About four years ago, when I was appointed to the post of technology director, we somehow sat and talked: “What we should have to be confident in our future” and we came to what I call our four major tasks .
The big task at number one, which arose four years ago, concerned the Big Data and our abilities to take advantage of the large information flows arising on the planet. This is necessary so that we can understand what is happening in them and protect national security. That's what we do.
Number two - and that was before talking about sequestration and other things - the fact that we have a certain responsibility before you - taxpayers, and you need to be sure that we have spent every dollar as efficiently as possible. But when we think about efficiency, it’s not a matter of lower cost. This is a proposal of the best value, and for us “value” is defined as results divided by cost and time. Better results in less time and less money give more value.

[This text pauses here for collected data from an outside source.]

-- ==== Sys2Proof/Laws/Done.lean ====
section
/-! SUPPORT. Inversion of `exec`: an instruction that is answered without a fault has passed its checks and ends in its
closed form, whatever is wired. -/

namespace Sys2Proof.Machine

/-- Whatever halts has entered the fault. -/
theorem keptFault : Kept (fun _ => True) (fun s => s.fault = true) where
  cfgOut _ _ _ := trivial
  cfgIn _ _ := trivial
  setTo _ _ _ _ _ _ := trivial
  slept _ _ _ := trivial
  sampled _ _ _ _ _ _ _ := trivial
  engine _ _ _ _ _ _ _ := trivial
  count _ _ _ _ := trivial
  faulted _ _ _ _ := rfl

/-- Whatever `finish` answers without a fault was done. -/
theorem finish_next_done {m : Run (BitVec 56)} {t : State} (h : finish m = .next t) (hf : t.fault = false)
    (hm : m.Ends (fun _ _ => True) (fun s => s.fault = true)) : ∃ p u, m = .done p u ∧ t = respond p u := by
  rcases finish_eq_next h with h | rfl
  · exact h
  · exact absurd (hf.symm.trans hm) (by decide)

theorem cfgline_done {l : Line} {d : Dir} {s t : State} (h : exec (.cfgline l d) s = .next t) (hf : t.fault = false) :
    cfgPairOk l d = true ∧ t = respond 0 (if d = .out then s.cfgOut l else s.cfgIn l) := by
  simp only [exec, execCfgline] at h
  split at h
  · cases h
  split at h
  · cases h
  rename_i hc
  simp only [Bool.not_eq_true', Bool.not_eq_false] at hc
  have hio : d = .inp → l = .io := by rintro rfl; revert hc; cases l <;> decide
  obtain ⟨p, u, hm, rfl⟩ := finish_next_done h hf ((keptFault.cfgLine hio trivial).andThen fun _ _ _ _ => trivial)
  obtain ⟨_, s1, h1, h2⟩ := Run.andThen_eq_done hm
  obtain ⟨rfl, rfl⟩ := Run.done.inj h2
  cases d with
  | out => obtain rfl := cfgOut_done h1; exact ⟨hc, rfl⟩
  | inp =>
    obtain rfl := hio rfl
    obtain rfl := cfgIn_done h1
    exact ⟨hc, rfl⟩

/-- What is done of a `Set` that is all of an operation. -/
theorem finish_setLine_done {l : Line} {b : Level} {s t : State}
    (h : finish ((setLine l b s).andThen fun _ s => .done 0 s) = .next t) (hf : t.fault = false) :
    ∃ p, Periph.observe (.set l b) s.io s.ce s.periph = .ok p ∧ t = respond 0 (s.setTo l b p) := by
  obtain ⟨p, u, hm, rfl⟩ := finish_next_done h hf ((keptFault.setLine trivial).andThen fun _ _ _ _ => trivial)
  obtain ⟨_, s1, h1, h2⟩ := Run.andThen_eq_done hm
  obtain ⟨rfl, rfl⟩ := Run.done.inj h2
  obtain ⟨p, hp, rfl⟩ := setLine_done h1
  exact ⟨p, hp, rfl⟩

theorem sethi_done {l : Line} {s t : State} (h : exec (.sethi l) s = .next t) (hf : t.fault = false) :
    (s.line l).mode = .out ∧
      ∃ p, Periph.observe (.set l true) s.io s.ce s.periph = .ok p ∧ t = respond 0 (s.setTo l true p) := by
  simp only [exec, execSethi] at h
  split at h
  · cases h
  split at h
  · cases h
  rename_i hc
  exact ⟨by simpa using hc, finish_setLine_done h hf⟩

theorem setlo_done {l : Line} {s t : State} (h : exec (.setlo l) s = .next t) (hf : t.fault = false) :
    (s.line l).mode = .out ∧
      ∃ p, Periph.observe (.set l false) s.io s.ce s.periph = .ok p ∧ t = respond 0 (s.setTo l false p) := by
  simp only [exec, execSetlo] at h
  split at h
  · cases h
  split at h
  · cases h
  rename_i hc
  exact ⟨by simpa using hc, finish_setLine_done h hf⟩

theorem cehi_done {s t : State} (h : exec .cehi s = .next t) (hf : t.fault = false) :
    gateReady s = true ∧ t = respond 0 (s.setTo .ce true s.periph.raised) := by
  simp only [exec, execCehi] at h
  split at h
  · cases h
  split at h
  · cases h
  rename_i hc
  obtain ⟨p, hp, rfl⟩ := finish_setLine_done h hf
  rw [Periph.observe_raised, Except.ok.injEq] at hp
  exact ⟨by simpa using hc, by rw [hp]⟩

theorem celo_done {s t : State} (h : exec .celo s = .next t) (hf : t.fault = false) :
    gateReady s = true ∧ betweenFrames s.periph = true ∧ t = respond 0 (s.setTo .ce false s.periph) := by
  simp only [exec, execCelo] at h
  split at h
  · cases h
  split at h
  · cases h
  rename_i hc
  obtain ⟨p, hp, rfl⟩ := finish_setLine_done h hf
  rw [Periph.observe_lower] at hp
  split at hp
  · rename_i hb
    rw [Except.ok.injEq] at hp
    exact ⟨by simpa using hc, hb, by rw [hp]⟩
  · cases hp

theorem rdlvl_done {l : Line} {s t : State} (h : exec (.rdlvl l) s = .next t) (hf : t.fault = false) :
    (s.line l).mode = .inp ∧ ∃ b p n, s.sampleNow = .ok (b, p, n) ∧ t = respond (bitPayload b) (s.sampled l b p n) := by
  simp only [exec, execRdlvl] at h
  split at h
  · cases h
  split at h
  · cases h
  rename_i hc
  obtain ⟨p, u, hm, rfl⟩ := finish_next_done h hf ((keptFault.sample trivial).andThen fun _ _ _ _ => trivial)
  obtain ⟨b, s1, h1, h2⟩ := Run.andThen_eq_done hm
  obtain ⟨rfl, rfl⟩ := Run.done.inj h2
  obtain ⟨q, n, hx, rfl⟩ := sample_done h1
  exact ⟨by simpa using hc, b, q, n, hx, rfl⟩

theorem sleep_exec_done {d : BitVec 16} {s t : State} (h : exec (.sleep d) s = .next t) (hf : t.fault = false) :
    t = respond 0 (s.slept d) := by
  simp only [exec, execSleep] at h
  split at h
  · cases h
  obtain ⟨p, u, hm, rfl⟩ := finish_next_done h hf ((keptFault.sleep trivial).andThen fun _ _ _ _ => trivial)
  obtain ⟨_, s1, h1, h2⟩ := Run.andThen_eq_done hm
  obtain ⟨rfl, rfl⟩ := Run.done.inj h2
  obtain rfl := sleep_done h1
  rfl

theorem wrbyte_done {v : Byte} {s t : State} (h : exec (.wrbyte v) s = .next t) (hf : t.fault = false) :
    transportReady s = true ∧
      ∃ p, clockBits (bitsOf v) s.ce s.periph = .ok p ∧ t = respond 0 (s.byteWritten v p) := by
  simp only [exec, execWrbyte] at h
  split at h
  · cases h
  split at h
  · cases h
  rename_i hc
  obtain ⟨p, u, hm, rfl⟩ := finish_next_done h hf ((keptFault.writeByte trivial).andThen fun _ _ _ _ => trivial)
  obtain ⟨_, s1, h1, h2⟩ := Run.andThen_eq_done hm
  obtain ⟨rfl, rfl⟩ := Run.done.inj h2
  obtain ⟨q, hq, rfl⟩ := writeByte_done h1
  exact ⟨by simpa using hc, q, hq, rfl⟩

theorem rdbyte_done {s t : State} (h : exec .rdbyte s = .next t) (hf : t.fault = false) :
    transportReady s = true ∧ ∃ r p n, t = respond (bytePayload r) (s.byteRead r p n) := by
  simp only [exec, execRdbyte] at h
  split at h
  · cases h
  split at h
  · cases h
  rename_i hc
  obtain ⟨p, u, hm, rfl⟩ := finish_next_done h hf ((keptFault.readByte trivial).andThen fun _ _ _ _ => trivial)
  obtain ⟨r, s1, h1, h2⟩ := Run.andThen_eq_done hm
  obtain ⟨rfl, rfl⟩ := Run.done.inj h2
  obtain ⟨q, n, rfl⟩ := readByte_done h1
  exact ⟨by simpa using hc, r, q, n, rfl⟩

theorem wireCommand_done {b : Byte} {s t : State} (h : wireCommand b s = .next t) (hf : t.fault = false) :
    transportReady s = true ∧
      ∃ p, t = respond 0 (((s.atTxn .addr).byteWritten b p).atTxn .none) := by
  simp only [wireCommand] at h
  split at h
  · cases h
  split at h
  · cases h
  rename_i hc
  obtain ⟨p, u, hm, rfl⟩ := finish_next_done h hf ((keptFault.writeByte trivial).andThen fun _ _ _ _ => trivial)
  obtain ⟨_, s1, h1, h2⟩ := Run.andThen_eq_done hm
  obtain ⟨rfl, rfl⟩ := Run.done.inj h2
  obtain ⟨q, -, rfl⟩ := writeByte_done h1
  exact ⟨by simpa using hc, q, rfl⟩

theorem wrreg_done {a v : Byte} {s t : State} (h : exec (.wrreg a v) s = .next t) (hf : t.fault = false) :
    onNull s = false ∧ isWriteAddr a = true ∧ idleState s = true ∧
      t = respond 0 (s.frameWritten a v (s.periph.framed a v)) := by
  simp only [exec, execWrreg] at h
  split at h
  · cases h
  rename_i hn
  split at h
  · cases h
  rename_i ha
  split at h
  · cases h
  rename_i hi
  simp only [Bool.not_eq_true', Bool.not_eq_false] at ha hi
  obtain ⟨p, u, hm, rfl⟩ := finish_next_done h hf ((keptFault.writeRegister trivial).andThen fun _ _ _ _ => trivial)
  obtain ⟨_, s1, h1, h2⟩ := Run.andThen_eq_done hm
  obtain ⟨rfl, rfl⟩ := Run.done.inj h2
  obtain rfl := writeRegister_done ha h1
  exact ⟨by simpa using hn, ha, hi, rfl⟩

theorem rdreg_done {a : Byte} {s t : State} (h : exec (.rdreg a) s = .next t) (hf : t.fault = false) :
    onNull s = false ∧ isReadAddr a = true ∧ idleState s = true ∧
      ∃ r p n, readRegister a s = .done r (s.frameRead a r p n) ∧ t = respond (bytePayload r) (s.frameRead a r p n) := by
  simp only [exec, execRdreg] at h
  split at h
  · cases h
  rename_i hn
  split at h
  · cases h
  rename_i ha
  split at h
  · cases h
  rename_i hi
  simp only [Bool.not_eq_true', Bool.not_eq_false] at ha hi
  obtain ⟨p, u, hm, rfl⟩ := finish_next_done h hf ((keptFault.readRegister trivial).andThen fun _ _ _ _ => trivial)
  obtain ⟨r, s1, h1, h2⟩ := Run.andThen_eq_done hm
  obtain ⟨rfl, rfl⟩ := Run.done.inj h2
  obtain ⟨q, n, rfl⟩ := readRegister_done h1
  exact ⟨by simpa using hn, ha, hi, r, q, n, h1, rfl⟩

theorem init_done {s t : State} (hn : onNull s = false) (h : exec .init s = .next t) (hf : t.fault = false) :
    betweenFrames s.periph = true ∧ t = respond 0 s.initialised := by
  rw [exec_init hn] at h
  obtain ⟨p, u, hm, rfl⟩ := finish_next_done h hf ((keptFault.initLines trivial).andThen fun _ _ _ _ => trivial)
  obtain ⟨_, s1, h1, h2⟩ := Run.andThen_eq_done hm
  obtain ⟨rfl, rfl⟩ := Run.done.inj h2
  obtain ⟨hb, rfl⟩ := initLines_done h1
  exact ⟨hb, rfl⟩

theorem settime_done {x : TimeValue} {s t : State} (hn : onNull s = false) (h : exec (.settime x) s = .next t)
    (hf : t.fault = false) :
    yearOk x.year = true ∧ idleState s = true ∧
      t = respond 0 ((State.stepsWritten 0 (setTimePairs x) s).atSeq 0) := by
  simp only [exec, execSettime, hn] at h
  split at h
  · rename_i hc; cases hc
  split at h
  · cases h
  rename_i hy
  split at h
  · cases h
  rename_i hi
  obtain ⟨p, u, hm, rfl⟩ := finish_next_done h hf ((keptFault.writeSteps trivial).andThen fun _ _ _ _ => trivial)
  obtain ⟨_, s1, h1, h2⟩ := Run.andThen_eq_done hm
  obtain ⟨rfl, rfl⟩ := Run.done.inj h2
  obtain rfl := writeSteps_done (setTimePairs_write x) h1
  exact ⟨by simpa using hy, by simpa using hi, rfl⟩

theorem readtime_done {s t : State} (hn : onNull s = false) (h : exec .readtime s = .next t) (hf : t.fault = false) :
    idleState s = true ∧ ∃ rs u, readSteps 0 readTimeAddrs s = .done rs u ∧
      t = respond (packTime (decodeTimeBytes rs)) (u.atSeq 0) := by
  simp only [exec, execReadtime, hn] at h
  split at h
  · rename_i hc; cases hc
  split at h
  · cases h
  rename_i hi
  obtain ⟨p, u, hm, rfl⟩ := finish_next_done h hf ((keptFault.readSteps trivial).andThen fun _ _ _ _ => trivial)
  obtain ⟨rs, s1, h1, h2⟩ := Run.andThen_eq_done hm
  obtain ⟨rfl, rfl⟩ := Run.done.inj h2
  exact ⟨by simpa using hi, rs, s1, h1, rfl⟩

end Sys2Proof.Machine
end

Thirdly, and sometimes on this we deliberately emphasize that we must interact together as a community, despite the fact that you have to read that everything is working incorrectly, that we are not sharing information, and so on. In fact, it is not. We do our work well. And like any organization that is similar to those that exist in private business, we consider problems from different points of view and angles, and sometimes this gives rise to small discussions about the right way to solve the issues we face.
Number four is staff. If we do not have talents - people with the abilities we need, we will not be able to carry out the tasks that we set for ourselves.
Then we announced that in order to achieve these goals, we would need to have a solid foundation in which we are going to make investments. We have brought together six key technologies to solve our problems, and we are going to invest in these technologies for a long time.
All this is necessary in order for us to have confidence that we are a viable and competitive organization, aspiring to the future.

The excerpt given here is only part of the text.